Hi, Bruce.

On 11/11/2025 12:11, Bruce Walzer via Gnupg-users wrote:

No preference is expressed at all in RFC-2440. So it appears that
RFC-9580 is simply incorrect.
...
So RFC-9580 is also incorrect for RFC-4880 as well.

It is neither accurate nor helpful to use the term "incorrect". None of these documents claim correctness, they are merely specifications. That means that they can and will differ; it does not mean that any of them are more "correct" than any other. All that you can say is that some of them are more recent than others.

I don't know the
reasoning behind RFC-9580 changing this to "SHOULD NOT" and why the
incorrect language was used.

Surely the reason is obvious? It is desirable in general to gracefully sunset legacy formats. As you have pointed out already, the specification changed between RFC2440 and RFC4880, to explicitly prefer the newer format (with caveats). RFC9580 merely strengthens the language again to more strongly prefer the newer format. This seems to me to be a natural evolution of the spec.

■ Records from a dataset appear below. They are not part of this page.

-- ==== Sys2Proof/Laws/Words.lean ====
section
/-! SUPPORT. Lemmas about word files, the XOR unit, block assembly and the flat buses. -/

namespace Sys2Proof.Laws

open Sys2Proof.Machine

@[simp] theorem zeros8_getElem (i : Nat) (h : i < 8) : zeros8[i] = 0#32 := by
  simp [zeros8]

theorem padXor_eq_map (pad : Word) (key : Words8) : padXor pad key = key.map (fun k => k ^^^ pad) := by
  apply Vector.toList_inj.mp
  simp [padXor, Vector.toList_map]

@[simp] theorem padXor_getElem (pad : Word) (key : Words8) (i : Nat) (h : i < 8) :
    (padXor pad key)[i] = key[i] ^^^ pad := by
  simp [padXor_eq_map]

theorem joinHalves_eq_append (a b : Words8) : joinHalves a b = (a ++ b : Vector Word (8 + 8)) := by
  apply Vector.toArray_inj.mp
  apply Array.toList_inj.mp
  exact (Array.toList_append (xs := a.toArray) (ys := b.toArray)).symm

/-- The first half of a block (R146). -/
theorem joinHalves_left (a b : Words8) (j : Nat) (h : j < 8) : (joinHalves a b)[j] = a[j] := by
  simp only [joinHalves_eq_append]
  exact Vector.getElem_append_left h

/-- The second half of a block (R146). -/
theorem joinHalves_right (a b : Words8) (j : Nat) (h : j < 8) : (joinHalves a b)[8 + j] = b[j] := by
  simp only [joinHalves_eq_append]
  exact (Vector.getElem_append_right (xs := a) (ys := b) (by omega) (by omega)).trans (by simp)

/-- The inner block in the form of R146: `(KEY ^ IPAD) ++ MSG`. -/
theorem assembleBlock_inner (r : Regs) :
    assembleBlock .inner r = (r.key.map (fun k => k ^^^ 0x36363636#32) ++ r.msg : Vector Word (8 + 8)) := by
  simp [assembleBlock, joinHalves_eq_append, padXor_eq_map, padOf, blockMux, Config.ipad]

/-- The outer block in the form of R146: `(KEY ^ OPAD) ++ D`. -/
theorem assembleBlock_outer (r : Regs) :
    assembleBlock .outer r = (r.key.map (fun k => k ^^^ 0x5c5c5c5c#32) ++ r.d : Vector Word (8 + 8)) := by
  simp [assembleBlock, joinHalves_eq_append, padXor_eq_map, padOf, blockMux, Config.opad]

/-- The offered block depends on SEQ, KEY, MSG and D only (R145, R146, R151). -/
theorem hreqBlock_congr (x y : Regs) (hs : y.seq = x.seq) (hk : y.key = x.key) (hm : y.msg = x.msg) (hd : y.d = x.d) :
    hreqBlock y = hreqBlock x := by
  have hb : ∀ p, assembleBlock p y = assembleBlock p x := by
    intro p
    cases p <;> simp [assembleBlock, blockMux, hk, hm, hd]
  unfold hreqBlock hreqValid
  rw [hs]
  simp [hb]

end Sys2Proof.Laws
end

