/-- The placed pins and block in flight give back the event word's HS in each SEQ state (R74, R153). -/
theorem eventHs_placeWord (e : SeqWord) (s : State) :
    eventHs (eventCycle e) (placeWord (.seq e) s) = seqHs e := by
  simp only [eventHs, acceptsBlock, responds, placeWord, eventCycle]
  cases hhs : seqHs e
  · simp
  · by_cases hreq : (SeqState.ofCode (seqS e)).isReq = true
    · simp [hreq, hpForEvent_of_isReq hhs hreq]
    · by_cases hwait : (SeqState.ofCode (seqS e)).isWait = true
      · simp [hreq, hwait, hpForEvent_of_isWait hhs hwait]
      · simp [hreq, hwait]

/-- HASH_CAN_FAIL is at its default, so that HE is the pin (R8, R154). -/
theorem eventHe_placeWord (e : SeqWord) (s : State) :
    eventHe Config.hashCanFail (eventCycle e) (placeWord (.seq e) s) = seqHe e := by
  simp [eventHe, responseErr, Config.hashCanFail, eventCycle]

/-- A placed event word is the one that the next step forms. -/
theorem step_placeWord_seq (e : SeqWord) (s : State) :
    step (placeWord (.seq e) s) = exec (decodeSeq e)
      { s with
        regs := { s.regs with seq := SeqState.ofCode (seqS e) }
        hp := hpForEvent e s.regs s.hp
        rsp := none } := by
  have henv : (placeWord (.seq e) s).env = eventCycle e :: s.env := rfl
  have hcode : (placeWord (.seq e) s).regs.seq.code = seqS e := code_ofCode (seqS e)
  rw [step_of_noTransaction henv rfl rfl, eventHs_placeWord, eventHe_placeWord, hcode, packSeq_fields]
  rfl

/-- Settles O6, by the placing of each format. -/
theorem stepRunsThePlacedTableWord : Obligations.StepRunsThePlacedTableWord := by
  intro s
  refine ⟨fun t hused => ?_, fun e => ?_⟩
  · rw [withFetchWord_bus, step_placeWord_bus]
    rw [isReq_iff, isWait_iff]
    tauto
  · rw [withFetchWord_seq, step_placeWord_seq]

end Sys2Proof.Proofs
end

section
/-! PROOFS. The BUS operations (spec/40_bus_ops.md): which words are each of them, what it answers and what it writes. -/

namespace Sys2Proof.Proofs

open Sys2Proof.Machine Sys2Proof.Laws

/-! ### The words of a window -/

@[simp] theorem keyOffset_toNat (i : Index) : (keyOffset i).toNat = 0x20 + 4 * i.val := by
  revert i; decide

@[simp] theorem msgOffset_toNat (i : Index) : (msgOffset i).toNat = 0x40 + 4 * i.val := by
  revert i; decide

@[simp] theorem resultOffset_toNat (i : Index) : (resultOffset i).toNat = 0x60 + 4 * i.val := by
  revert i; decide

theorem decodeBus_of_keyWord {t : BusWord} {i : Index} (h : (busAddr t).toNat = 0x20 + 4 * i.val) :
    decodeBus t = if busWr t then .wrKey i (busData t) else .rdKey i := by
  have haddr : busAddr t = keyOffset i := BitVec.eq_of_toNat_eq (by simp [h])
  rw [decodeBus, haddr, decodeFields_key]

theorem decodeBus_of_msgWord {t : BusWord} {i : Index} (h : (busAddr t).toNat = 0x40 + 4 * i.val) :
    decodeBus t = if busWr t then .wrMsg i (busData t) else .rdMsg i := by
  have haddr : busAddr t = msgOffset i := BitVec.eq_of_toNat_eq (by simp [h])
  rw [decodeBus, haddr, decodeFields_msg]

theorem decodeBus_of_resultWord {t : BusWord} {i : Index} (h : (busAddr t).toNat = 0x60 + 4 * i.val) :
    decodeBus t = if busWr t then .wrResult i (busData t) else .rdResult i := by
  have haddr : busAddr t = resultOffset i := BitVec.eq_of_toNat_eq (by simp [h])
  rw [decodeBus, haddr, decodeFields_result]

/-! ### Offsets without a register -/

/-- An offset outside every register is of one of the five rows of BUS_RESERVED and BUS_MISALIGNED (R76). -/
theorem row_of_offset_without_register (a : Offset)
    (h : a.extractLsb' 0 2 ≠ 0b00#2 ∨ a = 0x14#8 ∨ a = 0x18#8 ∨ a = 0x1C#8 ∨ 0x80 ≤ a.toNat) :
    isMisalignedA a = true ∨ isMisalignedB a = true ∨ a = 0x14#8 ∨ isReservedB a = true ∨ isReservedC a = true := by
  revert a; decide

/-- Settles O16: the offset is of one of the five rows, and each row's operation is refused by `exec_bus`. -/
theorem reservedAndMisalignedAccessesAreBusErrors : Obligations.ReservedAndMisalignedAccessesAreBusErrors := by
  intro s wr a v
  refine ⟨exec_bus _ s rfl, exec_bus _ s rfl, exec_bus _ s rfl, exec_bus _ s rfl, exec_bus _ s rfl, fun t h => ?_⟩
  rw [decodeBus]
  rcases row_of_offset_without_register _ h with h | h | h | h | h
  · rw [decodeFields_of_misalignedA h]
    exact exec_bus _ s rfl
  · rw [decodeFields_of_misalignedB h]
    exact exec_bus _ s rfl
  · rw [h, decodeFields_reservedA]
    exact exec_bus _ s rfl
  · rw [decodeFields_of_reservedB h]
    exact exec_bus _ s rfl
  · rw [decodeFields_of_reservedC h]
    exact exec_bus _ s rfl

/-! ### Writes of the word files -/

theorem writeWhenIdle_of_idle (addr : Offset) (f : Regs → Regs) {s : State} (hq : s.regs.seq = .idle) :
    writeWhenIdle addr f s = respond 0#32 { s with regs := f s.regs } :=
  if_neg (by simp [Regs.busy, hq])

theorem writeWhenIdle_of_busy (addr : Offset) (f : Regs → Regs) {s : State} (hq : s.regs.seq ≠ .idle) :
    writeWhenIdle addr f s = busError addr s :=
  if_pos ((busy_iff _).mpr hq)

/-- Word j of a word file after `X[i] <- v`. -/
theorem words8_set_getElem (x : Words8) (i j : Index) (v : Word) :
    (x.set i.val v)[j] = if j = i then v else x[j] := by
  simp only [Fin.getElem_fin, Vector.getElem_set, Fin.val_inj, eq_comm (a := i)]

/-- `mask_set_getLsbD`, by whether the bit is the one set. -/
theorem mask_set_getLsbD_ite (m : BitVec 8) (i j : Index) :
    (m ||| (1#8 <<< i.val)).getLsbD j.val = if j = i then true else m.getLsbD j.val := by
  rw [mask_set_getLsbD]
  split <;> simp [*]

/-- Settles O17, by the two cases of `writeWhenIdle`. -/
theorem writeKeyStoresWhenIdleAndIsRefusedWhenBusy : Obligations.WriteKeyStoresWhenIdleAndIsRefusedWhenBusy := by
  intro s i v
  refine ⟨fun t hwr haddr hdata => by simp [decodeBus_of_keyWord haddr, hwr, hdata], fun hq => ?_, fun hq => ?_⟩
  · exact ⟨_, congrArg Host.Outcome.next (writeWhenIdle_of_idle _ (writeKey i v) hq),
      fun j => words8_set_getElem _ i j v, fun j => mask_set_getLsbD_ite _ i j, rfl⟩
  · exact congrArg Host.Outcome.next (writeWhenIdle_of_busy _ (writeKey i v) hq)

/-- Settles O18, by the two cases of `writeWhenIdle`. -/
theorem writeMessageStoresWhenIdleAndIsRefusedWhenBusy :
    Obligations.WriteMessageStoresWhenIdleAndIsRefusedWhenBusy := by
  intro s i v
  refine ⟨fun t hwr haddr hdata => by simp [decodeBus_of_msgWord haddr, hwr, hdata], fun hq => ?_, fun hq => ?_⟩
  · exact ⟨_, congrArg Host.Outcome.next (writeWhenIdle_of_idle _ (writeMsg i v) hq),
      fun j => words8_set_getElem _ i j v, fun j => mask_set_getLsbD_ite _ i j, rfl⟩
  · exact congrArg Host.Outcome.next (writeWhenIdle_of_busy _ (writeMsg i v) hq)

/-! ### The response of a cycle -/

/-- A step without reset drives the response that the registers at its start give. -/
theorem step_rsp {s u : State} {c : ClockCycle} {rest : List ClockCycle} (henv : s.env = c :: rest)
    (hrst : c.rst = false) (h : step s = .next u) : u.rsp = cycleRsp c s.regs := by
  rw [step, clockEdge_cons _ s c rest henv, hrst] at h
  cases h
  by_cases hq : s.regs.seq = .idle <;> simp [hq]

/-- Settles O24: the event of the cycle leaves the response as the transaction made it. -/
theorem responsesShowTheStateAtTheStartOfTheCycle : Obligations.ResponsesShowTheStateAtTheStartOfTheCycle := by
  intro s u c rest t henv hrst hreq h
  refine ⟨_, exec_bus _ s (decodeBus_isBus t), ?_⟩
  rw [step_rsp henv hrst h, cycleRsp, hreq, Option.map_some]

/-! ### Reads -/

/-- Settles O11: each answer is the constant that `busRsp` gives for the operation. -/
theorem readsOfCtrlPadsAndKeyAnswerConstants : Obligations.ReadsOfCtrlPadsAndKeyAnswerConstants := by
  intro s i
  exact ⟨fun t hwr haddr => by simp [decodeBus, hwr, haddr], exec_bus _ s rfl,
    fun t hwr haddr => by simp [decodeBus, hwr, haddr], exec_bus _ s rfl,
    fun t hwr haddr => by simp [decodeBus, hwr, haddr], exec_bus _ s rfl,
    fun t hwr haddr => by simp [decodeBus_of_keyWord haddr, hwr], exec_bus _ s rfl⟩

/-- STATUS bit by bit (R38). -/
theorem statusWord_getLsbD (x : Regs) (k : Nat) :
    x.statusWord.getLsbD k =
      if k = 0 then x.busy else if k = 1 then x.done else if k = 2 then x.err else if k = 3 then false
      else if k < 7 then x.seq.code.getLsbD (k - 4) else if k = 7 then false else x.errCode.getLsbD (k - 8) := by
  simp only [Regs.statusWord, BitVec.getLsbD_setWidth, BitVec.getLsbD_append, BitVec.getLsbD_ofBool]
  by_cases h : k < 8
  · interval_cases k <;> simp
  · obtain ⟨j, rfl⟩ := Nat.exists_eq_add_of_le' (not_lt.mp h)
    cases hj : x.errCode.getLsbD j with
    | false => simp [hj]
    | true =>
      have hlt : j < 4 := BitVec.lt_of_getLsbD hj
      simp [hj, show j + 8 < 32 by omega, show ¬j + 4 < 3 by omega, show ¬j + 8 < 7 by omega]

theorem statusWord_seq (x : Regs) : x.statusWord.extractLsb' 4 3 = x.seq.code := by
  apply BitVec.eq_of_getLsbD_eq
  intro k hk
  simp [statusWord_getLsbD, hk, Nat.add_comm 4, show k + 4 < 7 by omega]

theorem statusWord_errCode (x : Regs) : x.statusWord.extractLsb' 8 4 = x.errCode := by
  apply BitVec.eq_of_getLsbD_eq
  intro k hk
  simp [statusWord_getLsbD, hk, Nat.add_comm 8]

theorem statusWord_zeros (x : Regs) : x.statusWord.extractLsb' 12 20 = 0#20 := by
  apply BitVec.eq_of_getLsbD_eq
  intro k hk
  simp [statusWord_getLsbD, Nat.add_comm 12]

/-- Settles O12: the answer is `statusWord`, whose fields the lemmas above read. -/
theorem readStatusPacksTheFlagsAndTheSequencer : Obligations.ReadStatusPacksTheFlagsAndTheSequencer := by
  intro s
  refine ⟨fun t hwr haddr => by simp [decodeBus, hwr, haddr], s.regs.statusWord, exec_bus _ s rfl, ?_⟩
  rw [statusWord_seq, statusWord_errCode, statusWord_zeros]
  refine ⟨by rw [statusWord_getLsbD, ← busy_iff]; rfl, statusWord_getLsbD _ 1, statusWord_getLsbD _ 2,
    statusWord_getLsbD _ 3, statusWord_getLsbD _ 7, rfl, rfl, ?_⟩
  refine ⟨?_, ?_, ?_, ?_, ?_⟩ <;> intro hq <;> rw [hq] <;> rfl

/-- Settles O14: the answers are MSG[i] and, through the result mux, R[i]. -/
theorem readsOfMessageAndResult : Obligations.ReadsOfMessageAndResult := by
  intro s i
  have hresult := exec_bus (.rdResult i) s rfl
  refine ⟨fun t hwr haddr => by simp [decodeBus_of_msgWord haddr, hwr], exec_bus _ s rfl,
    fun t hwr haddr => by simp [decodeBus_of_resultWord haddr, hwr], fun hdone => ?_, fun hdone => ?_⟩
  all_goals simp [hresult, busRegs, busRsp, resultMux, hdone]

/-! ### Refused writes and commands -/

/-- Settles O15: each of the five operations is refused by `exec_bus`. -/
theorem writesToReadOnlyRegistersAreBusErrors : Obligations.WritesToReadOnlyRegistersAreBusErrors := by
  intro s i v
  exact ⟨fun t hwr haddr hdata => by simp [decodeBus, hwr, haddr, hdata], exec_bus _ s rfl,
    fun t hwr haddr hdata => by simp [decodeBus, hwr, haddr, hdata], exec_bus _ s rfl,
    fun t hwr haddr hdata => by simp [decodeBus, hwr, haddr, hdata], exec_bus _ s rfl,
    fun t hwr haddr hdata => by simp [decodeBus, hwr, haddr, hdata], exec_bus _ s rfl,
    fun t hwr haddr hdata => by simp [decodeBus_of_resultWord haddr, hwr, hdata], exec_bus _ s rfl⟩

You would probably have to ask on the
appropriate mailing list to find out if anyone from that faction still
knows, is still around, and is interested enough to answer your
question.

This backhanded snark is unbecoming of you, Bruce. The authors of RFC9580 are named individuals - three of whom currently work on PGP software, and one of those (Niibe) works on GnuPG. Your insinuation that RFC9580 was written by shadowy, disinterested figures is an insult to its authors, and you should consider issuing an apology.

For reference, the relevant mailing list is [email protected] (https://mailarchive.ietf.org/arch/browse/openpgp/)
There doesn't seem to be any practical reason to use a new packet
header if the packet tag is less than 16. Otherwise you *have* to use
a new packet header.

The practical reason is that the implementers want the ability (eventually) to drop support for the legacy format. This can't be done if today's software is still generating it. Considering that all RFC2440-compatible software (i.e. anything written in the last 25 years) MUST implement the modern format, any software that cannot read it is so far out of date that it doesn't support any modern cryptography either (for example, it won't support MDC) so is not safe for use anyway, other than to read prehistoric archives.